• **Directions**:
Return every line from the one with "runInstr s (compare2 32 (fun a b _" through the one with "INCB (R406). -/", inclusive, exactly as it appears below.

Collected data

/-- PUSHL (R377). -/
def execPushl (src : Spec) (s : State) : Host.Outcome State Fault Refusal :=
  runInstr s do
    let a ← readOp 32 src
    pushMapped a
    let old ← getCC
    finish (ccOf a false old.c)

/-- dst.w: zero stored (R378). -/
def clear (w : Nat) (dst : Spec) : M Completion := do
  let l ← writeOp w dst
  storeOp l (0 : BitVec w)
  let old ← getCC
  finish ⟨false, true, false, old.c⟩

/-- CLRB (R378). -/
def execClrb (dst : Spec) (s : State) : Host.Outcome State Fault Refusal :=
  runInstr s (clear 8 dst)

/-- CLRW (R379). -/
def execClrw (dst : Spec) (s : State) : Host.Outcome State Fault Refusal :=
  runInstr s (clear 16 dst)

/-- CLRL (R380). -/
def execClrl (dst : Spec) (s : State) : Host.Outcome State Fault Refusal :=
  runInstr s (clear 32 dst)

/-- CLRQ (R381). -/
def execClrq (dst : Spec) (s : State) : Host.Outcome State Fault Refusal :=
  runInstr s (clear 64 dst)

/-- MNEGB (R382). -/
def execMnegb (src dst : Spec) (s : State) : Host.Outcome State Fault Refusal :=
  runInstr s (unary 8 8 (fun a _ => negated a) src dst)

/-- MNEGW (R383). -/
def execMnegw (src dst : Spec) (s : State) : Host.Outcome State Fault Refusal :=
  runInstr s (unary 16 16 (fun a _ => negated a) src dst)

/-- MNEGL (R384). -/
def execMnegl (src dst : Spec) (s : State) : Host.Outcome State Fault Refusal :=
  runInstr s (unary 32 32 (fun a _ => negated a) src dst)

/-- MCOMB (R385). -/
def execMcomb (src dst : Spec) (s : State) : Host.Outcome State Fault Refusal :=
  runInstr s (unary 8 8 (fun a old => moved (~~~a) old) src dst)

/-- MCOMW (R386). -/
def execMcomw (src dst : Spec) (s : State) : Host.Outcome State Fault Refusal :=
  runInstr s (unary 16 16 (fun a old => moved (~~~a) old) src dst)

/-- MCOML (R387). -/
def execMcoml (src dst : Spec) (s : State) : Host.Outcome State Fault Refusal :=
  runInstr s (unary 32 32 (fun a old => moved (~~~a) old) src dst)

/-! ### Zero-extending moves and conversions -/

/-- MOVZBW (R388). -/
def execMovzbw (src dst : Spec) (s : State) : Host.Outcome State Fault Refusal :=
  runInstr s (unary 8 16 (fun a old => zeroExtended (a.setWidth 16) old) src dst)

/-- MOVZBL (R389). -/
def execMovzbl (src dst : Spec) (s : State) : Host.Outcome State Fault Refusal :=
  runInstr s (unary 8 32 (fun a old => zeroExtended (a.setWidth 32) old) src dst)

/-- MOVZWL (R390). -/
def execMovzwl (src dst : Spec) (s : State) : Host.Outcome State Fault Refusal :=
  runInstr s (unary 16 32 (fun a old => zeroExtended (a.setWidth 32) old) src dst)

/-- CVTBW (R391). -/
def execCvtbw (src dst : Spec) (s : State) : Host.Outcome State Fault Refusal :=
  runInstr s (unary 8 16 (fun a _ => converted 16 a) src dst)

/-- CVTBL (R392). -/
def execCvtbl (src dst : Spec) (s : State) : Host.Outcome State Fault Refusal :=
  runInstr s (unary 8 32 (fun a _ => converted 32 a) src dst)

/-- CVTWB (R393). -/
def execCvtwb (src dst : Spec) (s : State) : Host.Outcome State Fault Refusal :=
  runInstr s (unary 16 8 (fun a _ => converted 8 a) src dst)

/-- CVTWL (R394). -/
def execCvtwl (src dst : Spec) (s : State) : Host.Outcome State Fault Refusal :=
  runInstr s (unary 16 32 (fun a _ => converted 32 a) src dst)

/-- CVTLB (R395). -/
def execCvtlb (src dst : Spec) (s : State) : Host.Outcome State Fault Refusal :=
  runInstr s (unary 32 8 (fun a _ => converted 8 a) src dst)

/-- CVTLW (R396). -/
def execCvtlw (src dst : Spec) (s : State) : Host.Outcome State Fault Refusal :=
  runInstr s (unary 32 16 (fun a _ => converted 16 a) src dst)

/-! ### Compare, test, bit test -/

/-- CMPB (R397). -/
def execCmpb (src1 src2 : Spec) (s : State) : Host.Outcome State Fault Refusal :=
  runInstr s (compare2 8 (fun a b _ => compared a b) src1 src2)

/-- CMPW (R398). -/
def execCmpw (src1 src2 : Spec) (s : State) : Host.Outcome State Fault Refusal :=
  runInstr s (compare2 16 (fun a b _ => compared a b) src1 src2)

/-- CMPL (R399). -/
def execCmpl (src1 src2 : Spec) (s : State) : Host.Outcome State Fault Refusal :=
  runInstr s (compare2 32 (fun a b _ => compared a b) src1 src2)

/-- TSTB (R400). -/
def execTstb (src : Spec) (s : State) : Host.Outcome State Fault Refusal :=
  runInstr s (test1 8 (fun a => ccOf a false false) src)

/-- TSTW (R401). -/
def execTstw (src : Spec) (s : State) : Host.Outcome State Fault Refusal :=
  runInstr s (test1 16 (fun a => ccOf a false false) src)

/-- TSTL (R402). -/
def execTstl (src : Spec) (s : State) : Host.Outcome State Fault Refusal :=
  runInstr s (test1 32 (fun a => ccOf a false false) src)

/-- BITB (R403). -/
def execBitb (mask src : Spec) (s : State) : Host.Outcome State Fault Refusal :=
  runInstr s (compare2 8 (fun a b old => ccOf (b &&& a) false old.c) mask src)

/-- BITW (R404). -/
def execBitw (mask src : Spec) (s : State) : Host.Outcome State Fault Refusal :=
  runInstr s (compare2 16 (fun a b old => ccOf (b &&& a) false old.c) mask src)

/-- BITL (R405). -/
def execBitl (mask src : Spec) (s : State) : Host.Outcome State Fault Refusal :=
  runInstr s (compare2 32 (fun a b old => ccOf (b &&& a) false old.c) mask src)

/-! ### Add, subtract, increment, decrement -/

/-- INCB (R406). -/
def execIncb (sum : Spec) (s : State) : Host.Outcome State Fault Refusal :=
  runInstr s (modify1 8 (fun a => (addWith a 1 false).result) sum)

/-- INCW (R407). -/
def execIncw (sum : Spec) (s : State) : Host.Outcome State Fault Refusal :=
  runInstr s (modify1 16 (fun a => (addWith a 1 false).result) sum)

/-- INCL (R408). -/
def execIncl (sum : Spec) (s : State) : Host.Outcome State Fault Refusal :=
  runInstr s (modify1 32 (fun a => (addWith a 1 false).result) sum)

/-- DECB (R409). -/
def execDecb (dif : Spec) (s : State) : Host.Outcome State Fault Refusal :=
  runInstr s (modify1 8 (fun a => (subWith a 1 false).result) dif)

/-- DECW (R410). -/
def execDecw (dif : Spec) (s : State) : Host.Outcome State Fault Refusal :=
  runInstr s (modify1 16 (fun a => (subWith a 1 false).result) dif)

/-- DECL (R411). -/
def execDecl (dif : Spec) (s : State) : Host.Outcome State Fault Refusal :=
  runInstr s (modify1 32 (fun a => (subWith a 1 false).result) dif)

/-- ADDB2 (R412). -/
def execAddb2 (add sum : Spec) (s : State) : Host.Outcome State Fault Refusal :=
  runInstr s (binary2 8 (fun a b _ => (addWith b a false).result) add sum)

/-- ADDB3 (R413). -/
def execAddb3 (add1 add2 sum : Spec) (s : State) : Host.Outcome State Fault Refusal :=
  runInstr s (binary3 8 (fun a b _ => (addWith a b false).result) add1 add2 sum)

/-- ADDW2 (R414). -/
def execAddw2 (add sum : Spec) (s : State) : Host.Outcome State Fault Refusal :=
  runInstr s (binary2 16 (fun a b _ => (addWith b a false).result) add sum)

/-- ADDW3 (R415). -/
def execAddw3 (add1 add2 sum : Spec) (s : State) : Host.Outcome State Fault Refusal :=
  runInstr s (binary3 16 (fun a b _ => (addWith a b false).result) add1 add2 sum)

• **Exercise output**:
  runInstr s (compare2 32 (fun a b _ => compared a b) src1 src2)

/-- TSTB (R400). -/
def execTstb (src : Spec) (s : State) : Host.Outcome State Fault Refusal :=
  runInstr s (test1 8 (fun a => ccOf a false false) src)

/-- TSTW (R401). -/
def execTstw (src : Spec) (s : State) : Host.Outcome State Fault Refusal :=
  runInstr s (test1 16 (fun a => ccOf a false false) src)

/-- TSTL (R402). -/
def execTstl (src : Spec) (s : State) : Host.Outcome State Fault Refusal :=
  runInstr s (test1 32 (fun a => ccOf a false false) src)

/-- BITB (R403). -/
def execBitb (mask src : Spec) (s : State) : Host.Outcome State Fault Refusal :=
  runInstr s (compare2 8 (fun a b old => ccOf (b &&& a) false old.c) mask src)

/-- BITW (R404). -/
def execBitw (mask src : Spec) (s : State) : Host.Outcome State Fault Refusal :=
  runInstr s (compare2 16 (fun a b old => ccOf (b &&& a) false old.c) mask src)

/-- BITL (R405). -/
def execBitl (mask src : Spec) (s : State) : Host.Outcome State Fault Refusal :=
  runInstr s (compare2 32 (fun a b old => ccOf (b &&& a) false old.c) mask src)

/-! ### Add, subtract, increment, decrement -/

/-- INCB (R406). -/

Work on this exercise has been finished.